What is simulation, exactly? It’s the imitation of a real-world process or system. It uses a model that contains all the assumptions, behaviors, and relationships contained in that system. The model represents the system, the simulation represents the system’s operation over time, and the end result is a proving ground to learn, experiment, and improve that system before making changes in the real world. Simulation offers a venue to not only ask those all-important “what-if” questions about a real-world system, but to investigate and answer them.

TECH TIPS

Five important questions to ask before investing
in a simulation solution.

1. What kind of support is included? It’s good to know qualified individuals will be there when your project needs it most.

2. Is the product actually useable? There are certain simulation solutions that just aren’t easy to use. Anybody who will work with simulation needs to be able to pick it up with minimal effort.

3. Can I customize objects to model my system exactly? An object that models most of what that machine does simply won’t cut it.

4. Is the company continuously updating and developing the product? No simulation product is perfect, so it’s important that the one you choose is constantly being improved. Bonus points to developers who actually listen to and implement your suggestions.

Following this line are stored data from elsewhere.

-- ==== Sys2Proof/Machine/ShuttleRun.lean ====
section
/-! DEFINITION. How the shuttle performs its commands (R252–R259, R262–R267), and its events SHUTTLE_COMPLETE,
SHUTTLE_ASYNC_FAULT, SPUT_INCREMENT and HELD_ARRIVAL. A command is performed unit by unit: one element, one whole block where
R257 moves a block, one destination block of SQCP. -/

namespace Sys2Proof.Machine

/-! ### Engine accesses -/

/-- What one unit gives: nothing yet, a value, or an asynchronous fault (R258). -/
abbrev Unt (α : Type) := Acc (Option (Except (Cause × Byte) α))

def Unt.bind {α β : Type} (x : Unt α) (f : State → α → Unt β) : Unt β :=
  Acc.bind x fun s o =>
    match o with
    | none => .ok s none
    | some (.error e) => .ok s (some (.error e))
    | some (.ok a) => f s a

/-- A value of a unit. -/
def Unt.val {α : Type} (s : State) (a : α) : Unt α := .ok s (some (.ok a))

/-- A unit as `runTry` takes it: a fault of its own is a value. -/
def unTry {α : Type} (x : Unt α) : Acc (Option (Except RemoteFail (Except (Cause × Byte) α))) :=
  Acc.bind x fun s o => .ok s (o.map fun y => Except.ok y)

/-- Who a command is, as a party that waits. -/
def shWho (j : ShJob) : Who := ⟨j.core, .shuttle j.id, j.tout⟩

/-- The place of an element on a memory side: all checks of R25, and R222, when it is performed. -/
def unitPlace (s : State) (j : ShJob) (base : Val) (off : Int) (n align : Nat) (rights : List Nat) : Unt Place :=
  let t := s.team j.team
  (checkRef s j.core t.realm t.party (objOf base.bits) base.tag off n rights align 9).bind fun s1 k =>
    .ok s1 (match k with
      | .ok p => some (.ok p)
      | .fault c sub => some (.error (c, sub))
      | .stall => none)

/-- What a unit carries: bytes, the tag of each word it holds whole, and the FMT and SCALE of a block. -/
structure Chunk where
  bytes : List Byte
  tags  : List Bool
  blk   : Byte × Byte
  deriving DecidableEq, Repr

/-- Read a unit of n bytes (at most 64, within one block) from memory. -/
def readUnit (s : State) (h : Who) (p : Place) (n : Nat) : Acc Chunk :=
  if isHost (p.addr / 2 ^ 40) then
    (pocRead s p.addr n).bind fun s1 b => .ok s1 ⟨b, List.replicate (n / 8) false, (0x00, 0x7F)⟩
  else
    (peekLine s h p.key (p.addr / 128)).bind fun s1 d =>
      let o := p.addr % 128
      .ok s1 ⟨lineGet d o n, (upto (n / 8)).map fun w => d.tags.getLsbD (o / 8 + w), lineMeta d (o / 64)⟩

/-- A line with a unit written into it. -/
def chunkLine (o : Nat) (c : Chunk) (blk : Bool) : LineData :=
  let d0 := linePut lineCleared o c.bytes false
  let d1 := { d0 with tags := (upto c.tags.length).foldl (fun t w => setBits t (o / 8 + w) 1 (b2n (c.tags.getD w false))) d0.tags }
  if blk then lineSetMeta d1 (o / 64) c.blk else d1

5. Is this 3-D simulation or 2-D simulation? With today’s powerful computers, there are few drawbacks in choosing 3-D simulation. Getting that extra dimension and including aspects like range of motion will only add to the accuracy of the final result.

Simulation is also not a new idea. The earliest example of a simulation experiment occurred all the way back in 1777 with Buffon’s needle problem, which asked for the probability that a needle dropped on a lined sheet of paper would cross one of the lines. And, like many important concepts that start in the halls of academia, simulation would make its way into industry and government, perhaps most infamously in Stanislaw Ulam’s development of the Teller-Ulam design for thermonuclear weapons. This marked the beginning of computer-based simulation, which sparked innovations such as the General Electric Manufacturing Simulator in the late 1950s and paved the way for the powerful 3-D simulation technology modern businesses enjoy today.

Like any great undertaking, simulation begins with a question. Specifically, it begins with a “what-if” question about your system. Would we be able to recoup our investment if we add a new machine? Why are we getting this bottleneck, and could we get rid of it by speeding up our assembly process? What would happen to our throughput if we changed our staffing schedule? Questions can be concrete or abstract, simple or complex—nearly any question about a system can be tested and answered through an accurate simulation model.

Once the question is established, it’s time to collect data. Data collection doesn’t have to be a grueling experience; most manufacturing facilities probably already have enough information at their disposal to create a solid simulation model. But if you take the time to gather a wealth of accurate data about your system and how it operates, it will pay dividends when you start to comb through the valuable analytics generated from the simulation.

The next step? It’s time to get down to the business of building and customizing the model. The best simulation packages strive to streamline both of these tasks: drag-and-drop controls to easily construct and connect the entities of the system, and simple, intuitive interfaces to customize the logic and operation of each entity. This is where the data you collected will be put to good use. Processing times, arrival rates, conveyor speeds, and any other information relevant to your system and your “what-if” question will be added, and will most likely be altered during a simulation study to test different configurations and scenarios.

The actual simulation of a model can be an uneventful experience, but only because modern computer systems allow large tracts of data to be processed at mind-numbing speeds. Hours, days, weeks, or even months of model time can be simulated in a matter of minutes. This instant wealth of information can then be exported into your favorite spreadsheet program or viewed within an array of charts and graphs to determine what’s going on in the system. The real power of a simulation, though, lies in the ability to make tweaks and experiment. Any good simulation package will contain an experimentation engine to create different scenarios by changing certain variables, run many iterations of these scenarios, and compare the results to find the optimal configuration for the system.

At this point, individuals with any amount of experience in manufacturing can probably foresee the value of simulation in their own facility. Who wouldn’t want the ability to test changes in their system without the risk of experimentation in the real world, especially when the solution plays nice with Lean, Six Sigma, Agile, and other popular process improvement methods? The right simulation tool can serve as the perfect complement to solid operational strategies for companies that are looking for that competitive edge.

How much is a simulation project really worth? That’s a great question. The exact dollar amount will change based on a number of variables, but most manufacturing representatives who have worked with simulation report between 10 and 30% savings. This usually comes in the form of increased throughput, reduced waste, or eliminated bottlenecks in the simulation’s focus area. Sometimes, the most valuable end result isn’t as easy to quantify: reliable, evidence-based validation that the direction a department is heading or an investment being made will eventually pay off.

Feelings of preparation and confidence are normal symptoms of a successful simulation study—and these feelings can be hard to find in the often tumultuous operations of hard-working companies. Once used, it may become clear that simulation should be utilized again in the very near future.

 How many companies out there would come to the same conclusion?